◆ REQUIREMENT
Count the lines below that contain the word "read", and give only that number.

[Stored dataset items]
——————

/-- Sign injection on encodings. -/
def vfSign (q : QuireId) (m scalar : Bool) (vd vs1 : VReg) (rs2 : Fin 32) (rm : Ext)
    (f : Bool → Bool → Bool) (s : State) : Res State :=
  vfPlain q m vd rm (fun c ft i =>
    let a := elem (c.vr vs1) ft.width i
    let b := c.vf2 scalar rs2 ft.width i
    let h := 2 ^ (ft.width - 1)
    (a % h + (if f (h ≤ a) (h ≤ b) then h else 0), 0)) s

/-- VFADD (R112). -/
def execVfadd (q : QuireId) (m scalar : Bool) (vd vs1 : VReg) (rs2 : Fin 32) (rm : Ext) (s : State) :
    Res State := vfRR q m scalar vd vs1 rs2 rm addVals s
/-- VFSUB (R112). -/
def execVfsub (q : QuireId) (m scalar : Bool) (vd vs1 : VReg) (rs2 : Fin 32) (rm : Ext) (s : State) :
    Res State := vfRR q m scalar vd vs1 rs2 rm (fun f r a b => addVals f r a b.negate) s
/-- VFMUL (R112). -/
def execVfmul (q : QuireId) (m scalar : Bool) (vd vs1 : VReg) (rs2 : Fin 32) (rm : Ext) (s : State) :
    Res State := vfRR q m scalar vd vs1 rs2 rm mulVals s
/-- VFDIV (R112). -/
def execVfdiv (q : QuireId) (m scalar : Bool) (vd vs1 : VReg) (rs2 : Fin 32) (rm : Ext) (s : State) :
    Res State := vfRR q m scalar vd vs1 rs2 rm divVals s
/-- VFSQRT (R112). -/
def execVfsqrt (q : QuireId) (m : Bool) (vd vs1 : VReg) (rm : Ext) (s : State) : Res State :=
  vfRound q m vd rm (fun c ft r i => sqrtVal ft r (ft.read c.strict (elem (c.vr vs1) ft.width i))) s
/-- VFMIN (R112). -/
def execVfmin (q : QuireId) (m scalar : Bool) (vd vs1 : VReg) (rs2 : Fin 32) (rm : Ext) (s : State) :
    Res State := vfMinMax q m scalar vd vs1 rs2 rm false s
/-- VFMAX (R112). -/
def execVfmax (q : QuireId) (m scalar : Bool) (vd vs1 : VReg) (rs2 : Fin 32) (rm : Ext) (s : State) :
    Res State := vfMinMax q m scalar vd vs1 rs2 rm true s
/-- VFSGN (R112). -/
def execVfsgn (q : QuireId) (m scalar : Bool) (vd vs1 : VReg) (rs2 : Fin 32) (rm : Ext) (s : State) :
    Res State := vfSign q m scalar vd vs1 rs2 rm (fun _ b => b) s
/-- VFSGNN (R112). -/
def execVfsgnn (q : QuireId) (m scalar : Bool) (vd vs1 : VReg) (rs2 : Fin 32) (rm : Ext) (s : State) :
    Res State := vfSign q m scalar vd vs1 rs2 rm (fun _ b => !b) s
/-- VFSGNX (R112). -/
def execVfsgnx (q : QuireId) (m scalar : Bool) (vd vs1 : VReg) (rs2 : Fin 32) (rm : Ext) (s : State) :
    Res State := vfSign q m scalar vd vs1 rs2 rm (fun a b => a != b) s
/-- VFMADD (R112). -/
def execVfmadd (q : QuireId) (m scalar : Bool) (vd vs1 : VReg) (rs2 : Fin 32) (rm : Ext) (s : State) :
    Res State := vfFma q m scalar vd vs1 rs2 rm false false s
/-- VFMSUB (R112). -/
def execVfmsub (q : QuireId) (m scalar : Bool) (vd vs1 : VReg) (rs2 : Fin 32) (rm : Ext) (s : State) :
    Res State := vfFma q m scalar vd vs1 rs2 rm false true s
/-- VFNMADD (R112). -/
def execVfnmadd (q : QuireId) (m scalar : Bool) (vd vs1 : VReg) (rs2 : Fin 32) (rm : Ext) (s : State) :
    Res State := vfFma q m scalar vd vs1 rs2 rm true true s
/-- VFNMSUB (R112). -/
def execVfnmsub (q : QuireId) (m scalar : Bool) (vd vs1 : VReg) (rs2 : Fin 32) (rm : Ext) (s : State) :
    Res State := vfFma q m scalar vd vs1 rs2 rm true false s

/-- 2^128 × 2^(2^−j), rounded down, for j from 1: iterated square roots. -/
def root2 : Nat → Nat
  | 0 => 2 ^ 129
  | j + 1 => Nat.sqrt (root2 j * 2 ^ 128)

/-- 2^128 × 2^(frac / 2^k) for a fraction of k bits, to within a few units in the 128-bit value: the product
of the roots that the fraction's leading bits select. -/
def exp2Frac (frac k : Nat) : Nat :=
  (List.range (min k 100)).foldl
    (fun acc j => if frac / 2 ^ (k - 1 - j) % 2 = 1 then acc * root2 (j + 1) / 2 ^ 128 else acc) (2 ^ 128)

/-- VFEXP2 on one value (R113). `u` is a value the spec leaves open: it moves the code delivered for a
non-integer within the error bound, 2 units for FP32 and 1 for the 16-bit formats (log entry 9). Among the tiny results of
STRICT an integer's is as open, and sets UNF and INX where it is not exact (R51). NaN inputs follow this rule in both
profiles (log entry 162). -/
def exp2Val (f : Fmt) (strict : Bool) (u : Nat) (a : FVal) : Nat × Flags :=
  let honour := strict && f.long
  let emin : Int := 1 - (f.bias : Int)
  match a with
  | .nan _ sg _ => (f.qnan, if sg then fINV else 0)
  | .inf neg => (if neg then 0 else f.infinity false, 0)
  | .fin neg m e =>
    let k := (-e).toNat
    let mag : Nat := m * 2 ^ e.toNat
    let whole : Nat := if 0 ≤ e then mag else m / 2 ^ k
    let fr0 : Nat := if 0 ≤ e then 0 else m % 2 ^ k
    let isInt : Bool := fr0 = 0
    let fl : Int := if !neg then (whole : Int) else if isInt then -(whole : Int) else -(whole : Int) - 1
    let frac : Nat := if neg && !isInt then 2 ^ k - fr0 else fr0
    if (f.bias : Int) < fl then (f.infinity false, fOVF ||| fINX)
    else if isInt && emin ≤ fl then
      f.round .rne true false false 1 fl 0
    else if fl < emin then
      if honour && emin - f.fbits ≤ fl then
        let sh := (fl - (emin - f.fbits)).toNat
        let n := if isInt then 2 ^ sh else exp2Frac frac k / 2 ^ (128 - sh)
        let x := max 1 (min (if isInt then n + u % 5 - 2 else n + u % 4 - 1) (2 ^ f.fbits - 1))
        (x, if isInt && x = n then 0 else fUNF ||| fINX)
      else (0, fUNF ||| fINX)
    else
      let t := exp2Frac frac k
      let base := (fl + f.bias).toNat * 2 ^ f.fbits
      let n := base + (t / 2 ^ (128 - f.fbits) - 2 ^ f.fbits)
      let n := if f.fbits = 23 then n + u % 4 - 1 else n + u % 2
      (max (2 ^ f.fbits) (min n (f.maxFin false)), fINX)

/-- VFEXP2 (R113): FP64 raises VECTOR_CONFIG (R111). -/
def execVfexp2 (q : QuireId) (m : Bool) (vd vs1 : VReg) (rm : Ext) (s : State) : Res State :=
  s.tehus q (extLen rm) true (fun s =>
    let c := s.q q
    if !extZero rm then .trap s excIllegal
    else if c.vconfigBad || c.sew = 64 then .trap s excVector
    else match c.vfmt with
      | none => .trap s excVector
      | some ft =>
        let n := s.free
        let t := { s with free := n + c.vl }
        t.simple q (extLen rm) (fun c => c.elementwise m vd ft.width (fun i =>
          exp2Val ft c.strict (Config.freeValue (n + i)).toNat
            (ft.read c.strict (elem (c.vr vs1) ft.width i)))))

/-! ## Integer (R114) -/

/-- A VI or VIS function on elements of SEW bits. -/
def viOp (q : QuireId) (m scalar : Bool) (vd vs1 : VReg) (rs2 : BitVec 6)
    (f : (w : Nat) → BitVec w → BitVec w → BitVec w → BitVec w × Flags) (s : State) : Res State :=
  vbody q 4 (scalar || rs2.toNat < 32) (fun _ => true) (fun _ => true) (fun c =>
    let w := c.sew
    c.elementwise m vd w (fun i =>
      let b := if scalar then (c.gr (gReg rs2)).toNat % 2 ^ w
        else elem (c.v.getD rs2.toNat 0) w i
      let r := f w (BitVec.ofNat w (elem (c.vr vs1) w i)) (BitVec.ofNat w b)
        (BitVec.ofNat w (elem (c.vr vd) w i))
      (r.1.toNat, r.2))) s

/-- A function that sets no flag. -/
def viPlain (f : (w : Nat) → BitVec w → BitVec w → BitVec w) (w : Nat) (a b _d : BitVec w) :
    BitVec w × Flags := (f w a b, 0)

/-- A signed saturated result. -/
def satS (w : Nat) (x : Int) : BitVec w × Flags :=
  if x < -(2 : Int) ^ (w - 1) then (BitVec.intMin w, fIOV)
  else if (2 : Int) ^ (w - 1) - 1 < x then (BitVec.intMax w, fIOV)
  else (BitVec.ofInt w x, 0)

/-- An unsigned saturated result. -/
def satU (w : Nat) (x : Int) : BitVec w × Flags :=
  if x < 0 then (0, fIOV)
  else if (2 : Int) ^ w - 1 < x then (BitVec.allOnes w, fIOV)
  else (BitVec.ofInt w x, 0)

/-- Division and remainder of elements (R35, R114). -/
def viDiv (signed quot : Bool) (w : Nat) (a b _d : BitVec w) : BitVec w × Flags :=
  if b = 0 then (if quot then BitVec.allOnes w else a, fIDZ)
  else if signed && a = BitVec.intMin w && b = BitVec.allOnes w then
    (if quot then (a, fIOV) else (0, 0))
  else if signed then (if quot then a.sdiv b else a.srem b, 0)
  else (if quot then a.udiv b else a.umod b, 0)

/-- VADD (R114). -/
def execVadd (q : QuireId) (m scalar : Bool) (vd vs1 : VReg) (rs2 : BitVec 6) (s : State) : Res State :=
  viOp q m scalar vd vs1 rs2 (viPlain (fun _ a b => a + b)) s
/-- VSUB (R114). -/
def execVsub (q : QuireId) (m scalar : Bool) (vd vs1 : VReg) (rs2 : BitVec 6) (s : State) : Res State :=
  viOp q m scalar vd vs1 rs2 (viPlain (fun _ a b => a - b)) s
/-- VAND (R114). -/
def execVand (q : QuireId) (m scalar : Bool) (vd vs1 : VReg) (rs2 : BitVec 6) (s : State) : Res State :=
  viOp q m scalar vd vs1 rs2 (viPlain (fun _ a b => a &&& b)) s
/-- VOR (R114). -/
def execVor (q : QuireId) (m scalar : Bool) (vd vs1 : VReg) (rs2 : BitVec 6) (s : State) : Res State :=
  viOp q m scalar vd vs1 rs2 (viPlain (fun _ a b => a ||| b)) s
/-- VXOR (R114). -/
def execVxor (q : QuireId) (m scalar : Bool) (vd vs1 : VReg) (rs2 : BitVec 6) (s : State) : Res State :=
  viOp q m scalar vd vs1 rs2 (viPlain (fun _ a b => a ^^^ b)) s
/-- VSLL (R114): by b modulo SEW. -/
def execVsll (q : QuireId) (m scalar : Bool) (vd vs1 : VReg) (rs2 : BitVec 6) (s : State) : Res State :=
  viOp q m scalar vd vs1 rs2 (viPlain (fun w a b => a <<< (b.toNat % w))) s
/-- VSRL (R114). -/
def execVsrl (q : QuireId) (m scalar : Bool) (vd vs1 : VReg) (rs2 : BitVec 6) (s : State) : Res State :=
  viOp q m scalar vd vs1 rs2 (viPlain (fun w a b => a >>> (b.toNat % w))) s
/-- VSRA (R114). -/
def execVsra (q : QuireId) (m scalar : Bool) (vd vs1 : VReg) (rs2 : BitVec 6) (s : State) : Res State :=
  viOp q m scalar vd vs1 rs2 (viPlain (fun w a b => a.sshiftRight (b.toNat % w))) s
/-- VMIN (R114). -/
def execVmin (q : QuireId) (m scalar : Bool) (vd vs1 : VReg) (rs2 : BitVec 6) (s : State) : Res State :=
  viOp q m scalar vd vs1 rs2 (viPlain (fun _ a b => if b.slt a then b else a)) s
/-- VMAX (R114). -/
def execVmax (q : QuireId) (m scalar : Bool) (vd vs1 : VReg) (rs2 : BitVec 6) (s : State) : Res State :=
  viOp q m scalar vd vs1 rs2 (viPlain (fun _ a b => if a.slt b then b else a)) s
/-- VMINU (R114). -/
def execVminu (q : QuireId) (m scalar : Bool) (vd vs1 : VReg) (rs2 : BitVec 6) (s : State) : Res State :=
  viOp q m scalar vd vs1 rs2 (viPlain (fun _ a b => if b.ult a then b else a)) s
/-- VMAXU (R114). -/
def execVmaxu (q : QuireId) (m scalar : Bool) (vd vs1 : VReg) (rs2 : BitVec 6) (s : State) : Res State :=
  viOp q m scalar vd vs1 rs2 (viPlain (fun _ a b => if a.ult b then b else a)) s
/-- VMUL (R114). -/
def execVmul (q : QuireId) (m scalar : Bool) (vd vs1 : VReg) (rs2 : BitVec 6) (s : State) : Res State :=
  viOp q m scalar vd vs1 rs2 (viPlain (fun _ a b => a * b)) s
/-- VMULH (R114). -/
def execVmulh (q : QuireId) (m scalar : Bool) (vd vs1 : VReg) (rs2 : BitVec 6) (s : State) : Res State :=
  viOp q m scalar vd vs1 rs2 (viPlain (fun w a b => BitVec.ofInt w (a.toInt * b.toInt / 2 ^ w))) s
/-- VMULHU (R114). -/
def execVmulhu (q : QuireId) (m scalar : Bool) (vd vs1 : VReg) (rs2 : BitVec 6) (s : State) : Res State :=
  viOp q m scalar vd vs1 rs2 (viPlain (fun w a b => BitVec.ofNat w (a.toNat * b.toNat / 2 ^ w))) s
/-- VDIV (R114). -/
def execVdiv (q : QuireId) (m scalar : Bool) (vd vs1 : VReg) (rs2 : BitVec 6) (s : State) : Res State :=
  viOp q m scalar vd vs1 rs2 (viDiv true true) s
/-- VDIVU (R114). -/
def execVdivu (q : QuireId) (m scalar : Bool) (vd vs1 : VReg) (rs2 : BitVec 6) (s : State) : Res State :=
  viOp q m scalar vd vs1 rs2 (viDiv false true) s
/-- VREM (R114). -/
def execVrem (q : QuireId) (m scalar : Bool) (vd vs1 : VReg) (rs2 : BitVec 6) (s : State) : Res State :=
  viOp q m scalar vd vs1 rs2 (viDiv true false) s
/-- VREMU (R114). -/
def execVremu (q : QuireId) (m scalar : Bool) (vd vs1 : VReg) (rs2 : BitVec 6) (s : State) : Res State :=
  viOp q m scalar vd vs1 rs2 (viDiv false false) s
/-- VSADD (R114). -/
def execVsadd (q : QuireId) (m scalar : Bool) (vd vs1 : VReg) (rs2 : BitVec 6) (s : State) : Res State :=
  viOp q m scalar vd vs1 rs2 (fun w a b _ => satS w (a.toInt + b.toInt)) s
/-- VSADDU (R114). -/
def execVsaddu (q : QuireId) (m scalar : Bool) (vd vs1 : VReg) (rs2 : BitVec 6) (s : State) : Res State :=
  viOp q m scalar vd vs1 rs2 (fun w a b _ => satU w ((a.toNat : Int) + b.toNat)) s
/-- VSSUB (R114). -/
def execVssub (q : QuireId) (m scalar : Bool) (vd vs1 : VReg) (rs2 : BitVec 6) (s : State) : Res State :=
  viOp q m scalar vd vs1 rs2 (fun w a b _ => satS w (a.toInt - b.toInt)) s
/-- VSSUBU (R114). -/
def execVssubu (q : QuireId) (m scalar : Bool) (vd vs1 : VReg) (rs2 : BitVec 6) (s : State) : Res State :=
  viOp q m scalar vd vs1 rs2 (fun w a b _ => satU w ((a.toNat : Int) - b.toNat)) s
/-- VMACC (R114). -/
def execVmacc (q : QuireId) (m scalar : Bool) (vd vs1 : VReg) (rs2 : BitVec 6) (s : State) : Res State :=
  viOp q m scalar vd vs1 rs2 (fun _ a b d => (a * b + d, 0)) s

——————

◆ SOLUTION FOR THIS TASK
2